Perhaps even one day I will stand scowling at a harried mother of four with a wagon full of dirty-faced kids. I hope not. But walking out of the store, I held my head high and felt like proclaiming to the world “Yes, I have just purchased chip dip which has approximately 5 grams of fat per serving. And yes, this dip will immediately settle in the nether regions of my thighs and take at least 4500 crunches to remove (like that’s going to happen).
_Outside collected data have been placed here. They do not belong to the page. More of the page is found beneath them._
/-- A retiring band that no formed region holds goes offline in the same way (10 R213). -/
def State.offlineBand (s : State) (c b : Nat) : State :=
  if s.band c b ≠ .retiring || s.inUse fun m => m == (c, b) then s
  else
    s.degrade (c / 96) c b fun s =>
      let s := s.setBand c b .offline
      let s := { s with hbm := { s.hbm with lake := s.hbm.lake.filter fun p => !(p.1 / 2 ^ 20 = c / 32 && p.2.tag / 2 ^ 3 = c % 32 * 2 ^ 7 + b) } }
      ((List.range 4).foldl (fun s k => s.groupOff (c / 32) k) s).keepCap

/-- Parts that leave service at an apply (10 R213). -/
def State.offlineAll (s : State) : State :=
  let s := s.hbm.chans.foldl (fun s p => s.offlineChan p.1) s
  s.hbm.bands.foldl (fun s p => s.offlineBand (p.1 / 128) (p.1 % 128)) s

/-- LAKE_CTL.WAYS = n (10 R204): groups from n on power down, each once it holds no line; the others are powered. -/
def State.lakeWays (s : State) (n : Nat) : State :=
  (List.range 12).foldl (fun s slice =>
    (List.range 4).foldl (fun s k =>
      let bit : BitVec 4 := 1 <<< k
      let on := tabGet waysDflt s.hbm.ways slice
      let cl := tabGet cleanDflt s.hbm.cleaning slice
      if k < n then
        { s with hbm := { s.hbm with ways := tabSet waysDflt s.hbm.ways slice (on ||| bit),
                                     cleaning := tabSet cleanDflt s.hbm.cleaning slice (cl &&& ~~~bit) } }
      else if bitOf on.toNat k then
        { s with hbm := { s.hbm with cleaning := tabSet cleanDflt s.hbm.cleaning slice (cl ||| bit) } }.groupOff slice k
      else s) s) s

/-- A port whose mode changes retrains, unless it is OFF now, and its queued packets are dropped; the most that it trains to stays (14 R289, 18
R371). -/
def State.remode (s : State) (p old : Nat) : State :=
  let m := s.portMode p
  if m = old then s
  else
    let s := s.setPort p { s.port p with width := 0, training := m ≠ 2 }
    s.onFab fun f => { f with outbox := f.outbox.filter fun q => q.1 ≠ p }

/-- The job begins at the apply of a launch: the staged key takes effect, and held packets are processed (14 R311, 17 R359). -/
def State.startJob (s : State) : State :=
  if s.fab.state ≠ .committed then s
  else
    let s := (s.setFab .active).onLaunch fun l => { l with applyAt := none, edges := [] }
    let s := s.onSec fun x => match x.stagedKey with
      | some k => { x with epochKey := some k, stagedKey := none, epochIv := [] }
      | none => x
    s.releaseHeld

/-- A package that enters a job keeps the operating point in force as the job's (16 R335, R336). -/
def State.enterJob (s : State) (was : Word) : State :=
  if was = 0 && s.epoch ≠ 0 then s.onPower fun p => { p with jobOp := p.curOp } else s

/-- The apply of a snapshot whose check has passed, at its tick (19 R381, R383): what a decoder has routed before it completes under the old
map (10 R197). -/
def State.applyWords (s : State) (w : Words) (placed : List (Nat × Nat × Nat × List (Nat × Nat))) : State :=
  let modes := (List.range 20).map s.portMode
  let ctxBase := s.ctxBase
  let epoch := s.epoch
  let s := s.finishHeld.finishFab.takeWords w
  let s := (s.changeMap w placed).offlineAll.keepCap
  let s := s.lakeWays (u0Word w 0xA008 % 8)
  let s := (List.range 20).foldl (fun s p => s.remode p (modes.getD p 0)) s
  let s := if s.ctxBase ≠ ctxBase then s.flushTranslations else s
  let s := s.onFront fun f =>
    { f with state := .idle, applied := true, count := f.count + 1, lastTime := f.applyAt, snapshot := [] }
  (s.formOp.enterJob epoch).startJob

/-- The last passing check still holds: no degrade event since, and the bands that it placed are still there for the same regions
(19 R373, R383; DESIGN CHOICE, log 72: a placement that another apply has overtaken is made again). -/
def State.planHolds (s : State) (w : Words) : Bool :=
  s.front.applyGen == s.degradeGen && (s.front.applyPlan.map fun p => (p.1, p.2.1, p.2.2.1)) == s.forming w &&
  s.front.applyPlan.all fun p => p.2.2.2.all fun m => s.freeBands.contains m

/-- FRONT_APPLY: the tick of a pending apply has come; after a degrade event its rules are checked again, against the state of that tick
(19 R373, R381-R383). -/
def effFrontApply (s : State) : State :=
  match s.front.state with
  | .pending =>
    let s := s.forwardTo s.front.applyAt
    let old := s
    let w := s.front.snapshot
    let holds := s.planHolds w
    let code := if holds then 0 else s.failCode w
    (match (if holds then some s.front.applyPlan else placeAll s.freeBands (s.forming w)) with
     | some placed =>
       if code = 0 then old.tracePower (s.applyWords w placed)
       else s.onFront fun f => { f with state := .idle, result := 2, failCode := code, clean := false, snapshot := [] }
     | none => s.onFront fun f => { f with state := .idle, result := 2, failCode := code, clean := false, snapshot := [] })
  | _ => s
def execFrontApply (s : State) : Host.Outcome State Fault Refusal := s.live effFrontApply

/-! ### The management window -/

/-- The management controller may read a span (19 R385). -/
def State.winReadable (s : State) (a n : Nat) : Bool :=
  s.spanMapped a n && (granulesOf a n).all fun g => !(s.ctx (s.owner g).owner).guarded

/-- MC_WIN_READ (19 R385). -/
def effMcWinRead (off n : Nat) (s : State) : State :=
  let a := s.mc.base.toNat + off
  let ones := List.replicate n (0xFF : Byte)
  if n = 0 then s
  else if !s.winReadable a n then { s with mc := { s.mc with refused := true, data := ones } }
  else if s.brokenIn a n then
    let s := s.ueRecord 0xFFFF a n none
    { s with mc := { s.mc with ue := true, data := ones } }
  else
    let bs := s.readBytes a n
    let s := s.seeAccess 0 none a n false false
    { s with mc := { s.mc with data := bs } }
def execMcWinRead (off n : Nat) (s : State) : Host.Outcome State Fault Refusal := s.live (effMcWinRead off n)

/-- MC_WIN_WRITE (19 R385): a write that covers part of an uncorrectable word changes no byte (18 R363). -/
def effMcWinWrite (off : Nat) (data : List Byte) (s : State) : State :=
  let a := s.mc.base.toNat + off
  if data.isEmpty then s
  else if !s.tableOk a data.length then { s with mc := { s.mc with refused := true } }
  else if s.partlyBroken a data.length then
    let s := s.ueStore 0xFFFF a data.length none
    { s with mc := { s.mc with ue := true } }
  else s.bgWrite 0 a data false
def execMcWinWrite (off : Nat) (data : List Byte) (s : State) : Host.Outcome State Fault Refusal := s.live (effMcWinWrite off data)

end Sys2Proof.Machine
end

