-- ==== Sys2Proof/Machine/StartUp.lean ====
section
/-! DEFINITION. Power, package reset and start-up (17 R347, R348, 18 R369, 19 R375-R379, 22 R419, R424). -/

namespace Sys2Proof.Machine

/-- Everything but the flash, the pins and the model's own fields is lost (12 R252, 19 R376). -/
def State.dark (s : State) (ph : Phase) : State :=
  { State.reset with pending := s.pending, phase := ph, pins := { s.pins with atb := [] }, flash := s.flash, bring := s.bring,
                     fresh := s.fresh, time := 0, released := false, everReleased := false,
                     sec := { Security.reset [] with mr := List.replicate 7 0, keys := [] } }

/-- PWR_GOOD_RISE: step 1 of the power-up sequence begins, unless PKG_RST_N holds it (19 R377, 22 R424). -/
def effPwrGoodRise (s : State) : State :=
  match s.phase with
  | .off =>
    let s := s.dark (if s.pins.pkgRstN then .starting else .held)
    { s with pins := { s.pins with pwrGood := true, thermtrip := false } }
  | _ => s
def execPwrGoodRise (s : State) : Host.Outcome State Fault Refusal := s.pinEvent effPwrGoodRise

/-- PWR_GOOD_FALL: every island stops and all state is lost; THERMTRIP_N alone keeps its level (22 R419). -/
def effPwrGoodFall (s : State) : State :=
  let s := s.dark .off
  { s with pins := { s.pins with pwrGood := false } }
def execPwrGoodFall (s : State) : Host.Outcome State Fault Refusal := s.pinEvent effPwrGoodFall

/-- PACKAGE_RESET: PKG_RST_N has been low for 10 µs (19 R375, R376, 22 R424). -/
def effPackageReset (s : State) : State :=
  let s := match s.phase with
    | .off => s
    | _ => s.dark .held
  { s with pins := { s.pins with pkgRstN := false } }
def execPackageReset (s : State) : Host.Outcome State Fault Refusal := s.pinEvent effPackageReset

/-- PKG_RST_N_RISE: the power-up sequence begins here (22 R424). -/
def effPkgRstNRise (s : State) : State :=
  let s := { s with pins := { s.pins with pkgRstN := true } }
  match s.phase with
  | .held => { s with phase := .starting }
  | _ => s
def execPkgRstNRise (s : State) : Host.Outcome State Fault Refusal := s.pinEvent effPkgRstNRise

/-- A failed boot: an error record, REPLACE, and the host cores stay in reset (17 R346, R347, 19 R378). -/
def State.bootFails (s : State) : State := (s.logError 4 (plainEvent 0x25 .event 0 0)).request 25 false true

/-- No region formed, every band zeroed and free (19 R377 step 9). -/
def State.blankMap (s : State) : State :=
  let free : Region := { kind := 0, die := 0, formed := false, retiring := false, members := [] }
  { s with hbm := { s.hbm with regions := (List.range 768).map fun r => (r, free),
                               bands := (List.range 49152).map fun k => (k, BandState.free) } }

/-- KIND and DIE that the manifest gives to a region (10 R192). -/
def Flash.region (f : Flash) (r : Nat) : Nat × Nat :=
  let v := ((tabFind f.imap r).getD 2).toNat
  (v % 4, v / 4 % 4)

/-- Start-up forms a region of the manifest, or leaves it FREE with an error record, whose TYPE the manual does not give (19 R379). -/
def State.startRegion (s : State) (r : Nat) : State :=
  let (kind, die) := s.flash.region r
  if kind = 0 || kind = 3 then s.force (umberBar 0 + 0xB000 + 4 * r) 0
  else match placeRegion s.freeBands kind die with
    | some ms => (s.force (umberBar 0 + 0xB000 + 4 * r) (BitVec.ofNat 32 (kind + 4 * die))).formRegion r kind die ms
    | none =>
      let (s, typ) := (s.force (umberBar 0 + 0xB000 + 4 * r) 0).draw 16
      s.logError 4 (plainEvent typ .event r 0)

/-- The regions of the manifest; the shipped manifest forms all 768 as PKG (10 R192, 19 R379). -/
def State.startRegions (s : State) : State :=
  if s.flash.imap.isEmpty && s.bring.chanBad.isEmpty then s else ((List.range 768).foldl (fun s r => s.startRegion r) s.blankMap).keepCap

/-- Isobar ports train in their manifest modes (14 R289, 19 R377 step 8). -/
def State.startPorts (s : State) : State :=
  s.flash.portMode.foldl (fun s m =>
    let p := m.1
    let s := s.force (umberBar (p / 10) + 0x8800 + 8 * (p % 10)) (m.2.setWidth 32)
    if m.2 = 2 then s.setPort p { s.port p with width := 0 } else s) s

/-- Cells that the repair list names stay disabled, and those that fail their self-test are disabled, each with a record (18 R369, R370, 19
R378; the record's TYPE is that of a cell that leaves service: log 33); the hard repairs of the list are done. -/
def State.startCells (s : State) : State :=
  let s := s.flash.cells.foldl (fun s g =>
    (s.dropCells (g / 64) (1 <<< (g % 64))).logError (g / 64) (plainEvent 0x26 .event g 0)) s
  let s := s.bring.cellBad.foldl (fun s g => s.disableCell g) s
  { s with flash := { s.flash with rows := [] } }

/-- Groups of package links that fail their test stay out, as in service (15 R320-R322, 19 R378). -/
def State.startLinks (s : State) : State :=
  s.bring.links.foldl (fun s g =>
    let x := s.link g.1
    if x.groups &&& g.2 = x.groups then s else s.narrowLink g.1 (x.groups &&& g.2)) s

/-- A channel with a failed lane and no spare for it starts OFFLINE (19 R378). -/
def State.startChan (s : State) (c : Nat) : State :=
  ((s.setChan c { s.chan c with state := .offline, spares := 4 }).request 17 false true).logError (0x10 + c / 32) (plainEvent 0x01 .event c 0)

/-- A tier-B channel that fails training leaves its half unmapped (10 R188, 18 R367, R370). -/
def State.startLp (s : State) (c : Nat) : State :=
  let s := if c < 16 then { s with tierB0 := false } else { s with tierB1 := false }
  (s.request 27 true false).logError (4 + c / 16) (plainEvent 0x28 .event c 0)

/-- Spare lanes that training switches in (10 R209, 19 R377 step 5). -/
def State.startSpares (s : State) : State :=
  s.bring.spares.foldl (fun s p => s.setChan p.1 { s.chan p.1 with spares := min p.2 4 }) s

/-- HBM and tier-B channels train against what the manifest declares (10 R188, 19 R377, R378). -/
def State.startMemory (s : State) : State :=
  let s := s.startSpares
  let s := s.bring.chanBad.foldl (fun s c => s.startChan c) s
  if s.flash.tierB.isSome then s.bring.lpBad.foldl (fun s c => s.startLp c) s else s

/-- Ports whose lanes fail run x4 or stay down (14 R290, 19 R378). -/
def State.startLanes (s : State) : State := s.bring.isoLanes.foldl (fun s p => s.narrowPort p.1 (widthOf p.2)) s

/-- Root ports train to their lanes and speed; one with no device stays in Detect, and requests toward it fail at once (13 R285, R288, 19
R377 step 8, R378). -/
def State.startRoots (s : State) : State :=
  let s := s.bring.roots.foldl (fun s p => s.setRoot p.port { s.root p.port with lanes := p.lanes, speed := p.speed }) s
  s.bring.noDevice.foldl (fun s (p : RootId) => s.setRoot p { s.root p with l0 := false, dead := true }) s

/-- PROD_TEST forces STRICT and keeps the host cores in reset (02 R39, 19 R380). -/
def State.startTest (s : State) : State :=
  if s.pins.prodTest then
    let s := (List.range 4).foldl (fun s d => s.setOchre d { s.ochre d with strictForced := true }) s
    { s with released := false, everReleased := false }
  else s

/-- The manifest and the images of step 2 verify, the SVN is at its floor, and both seeds can be reconstructed (17 R346, R347). -/
def State.boots (s : State) : Bool := s.flash.good && 1 ≤ s.flash.svn.toNat && s.bring.noSeed.isEmpty

/-- Steps 2 to 10 of the power-up sequence (19 R377-R379); the key of slot 0 is a fresh random value (11 R234, 17 R353; log 4). -/
def State.startUp (s : State) : State :=
  let (u, key) := (s.dark .starting).draw 256
  let u := { u with time := State.reset.time, released := true, everReleased := true, tierB0 := s.flash.tierB.isSome, tierB1 := s.flash.tierB.isSome,
                    sec := { Security.reset (s.flash.measured s.pins) with keys := [(0, key)] } }
  u.startLinks.startMemory.startCells.startRegions.startPorts.startLanes.startRoots.startTest

/-- The host firmware fails its check at step 10: its measurement is not made, and the host cores stay in reset while everything else
runs (17 R347 step 5, 19 R377, 22 R422). -/
def State.holdHosts (s : State) : State :=
  ({ s with released := false, everReleased := false, sec := { s.sec with mr := s.sec.mr.set 3 0 } }).bootFails

/-- STRAP_SAMPLE: the straps are sampled, 500 µs after the start, and start-up runs to the release of host core 0; a check of step 2 that
fails stops boot before any island but the security processor's runs, one of the host firmware leaves the host cores in reset (17 R347,
19 R377, R378, R380, 22 R422, R424). -/
def effStrapSample (s : State) : State :=
  match s.phase with
  | .starting =>
    if !s.boots then s.keepInputs (s.dark .starting).bootFails
    else { s.keepInputs (if s.flash.hostGood then s.startUp else s.startUp.holdHosts) with phase := .up }
  | _ => s
def execStrapSample (s : State) : Host.Outcome State Fault Refusal := s.pinEvent effStrapSample

end Sys2Proof.Machine
end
I may be 30ish, and I may weigh more than I care to admit at the Bureau of Motor Vehicles, but I know better than to let some body-pierced goon come near my neck with a giant needle and ink that does not wash off with soap and water!”

Reflections on the Price of Gas

I would have never thought that the experience of pumping gas would be an occasion for deep personal reflection.  But as the weeks of high gas prices have dragged on, the Spiegel grocery cart has been “freed” of more and more luxury items.  (My friends Ben and Jerry feel quite abandoned and the kids have noticed that their cereal now comes in “dog food bags” rather than the more traditional and chic toy filled box.)  I have been surprised to see how something so seemingly mundane can reveal a great deal about myself and the way I see the world.  As a political science grad and concerned citizen, I have pondered the various theories for relief.  I don’t want to reveal my ignorance by putting forth any concrete solutions to this eco-political quandary.  At times, it has made me feel so small and helpless I have been tempted to humbly kneel down before the almighty gas station and admit defeat.  On other occasions, I feel disposed to raise my fist in defiance, pack up the van and move to the country, build a windmill and thumb my nose at society in general.  (These moods could be brought on by watching too much of “The Wilderness Family” with my kids.)

What I have noticed most, though, is my own sense of entitlement and my frustration at having limits placed on my freedoms.  Jim and I certainly have never been wealthy and have gone through seasons of lean and leaner, but recently, with each new trip to the pump, I find that portion of our budget dedicated to gas growing resentfully larger.  As a matter of logic, that portion of our budget dedicated to other things grows smaller.  (Again my friends Ben and Jerry come to mind-after all, they have bills to pay as well).  We aren’t what you would call big spenders but as trips out to dinner and babysitting fall to the wayside, I have been shocked by the depth of my bitterness.

When I finally stopped to analyze the true source of my grumbling, I realized I was squirming under this new limitation of movement, desperate to go wherever the heck I pleased.  In this country we are simply not accustomed to limiting our mobility.  Miles of interstate, relatively well-maintained, beckon us to new and exciting destinations.  There are times when I am so weary of this house that a trip to the pet store seems like a vacation.  There is an upside to being forced to retrench (a word I have always wanted to use, thank you Jane Austen and Persuasion).  It has given me an opportunity to test my ingenuity.  Need new sleeveless shirts for watching the kids in the yard?  Just cut off the sleeves of your stretched out old ones.  Nothing to eat for dinner?  Make breakfast-pancakes taste good any time of day.  But if prices continue to rise and you happen upon an abandoned house where the Spiegels used to live, just head for the open country and look for the windmill.